TASK INSTRUCTIONS | Would you retype, word for word, the line with "def Obligations.HostProgressOverOneStep : Prop" and every line after it through the end of the records below?

RECORDS PROVIDED |
/-- R202, one step at a time: the host's own access leaves one line fewer; the write of a command leaves the host with
BUSY = 0 still to see, its own read of STATUS with BUSY = 0 ends that, and no other access changes it; every other step
is nothing to the host. The program has ended when no line is left and no BUSY = 0 is still to be seen. Which steps are
the host's own, and what counts as a command written, are the model's (log 18). -/
def Obligations.HostProgressOverOneStep : Prop :=
  (∀ (l : List Event) (u : Bool), programEnded ⟨l, u⟩ = true ↔ l = [] ∧ u = false) ∧
  (∀ (own : Bool) (s t : State) (p : HostProgress), s.schedule = [] → p.after own s t = p) ∧
  ∀ (s t : State) (e : Event) (rest : List Event), s.schedule = e :: rest → step s = .next t →
    (∀ p : HostProgress, p.after false s t = p) ∧
    (∀ (own : Bool) (p : HostProgress), p.left.head? ≠ some e → p.after own s t = p) ∧
    ∀ (l : List Event) (u : Bool),
      (isCommandWrite e → HostProgress.after true s t ⟨e :: l, u⟩ = ⟨l, true⟩) ∧
      (e = .read 0x17C 4 → s.busy = false → HostProgress.after true s t ⟨e :: l, u⟩ = ⟨l, false⟩) ∧
      (¬ isCommandWrite e → ¬ (e = .read 0x17C 4 ∧ s.busy = false) →
        HostProgress.after true s t ⟨e :: l, u⟩ = ⟨l, u⟩)
end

RESPONSE AREA |
def Obligations.HostProgressOverOneStep : Prop :=
  (∀ (l : List Event) (u : Bool), programEnded ⟨l, u⟩ = true ↔ l = [] ∧ u = false) ∧
  (∀ (own : Bool) (s t : State) (p : HostProgress), s.schedule = [] → p.after own s t = p) ∧
  ∀ (s t : State) (e : Event) (rest : List Event), s.schedule = e :: rest → step s = .next t →
    (∀ p : HostProgress, p.after false s t = p) ∧
    (∀ (own : Bool) (p : HostProgress), p.left.head? ≠ some e → p.after own s t = p) ∧
    ∀ (l : List Event) (u : Bool),
      (isCommandWrite e → HostProgress.after true s t ⟨e :: l, u⟩ = ⟨l, true⟩) ∧
      (e = .read 0x17C 4 → s.busy = false → HostProgress.after true s t ⟨e :: l, u⟩ = ⟨l, false⟩) ∧
      (¬ isCommandWrite e → ¬ (e = .read 0x17C 4 ∧ s.busy = false) →
        HostProgress.after true s t ⟨e :: l, u⟩ = ⟨l, u⟩)
end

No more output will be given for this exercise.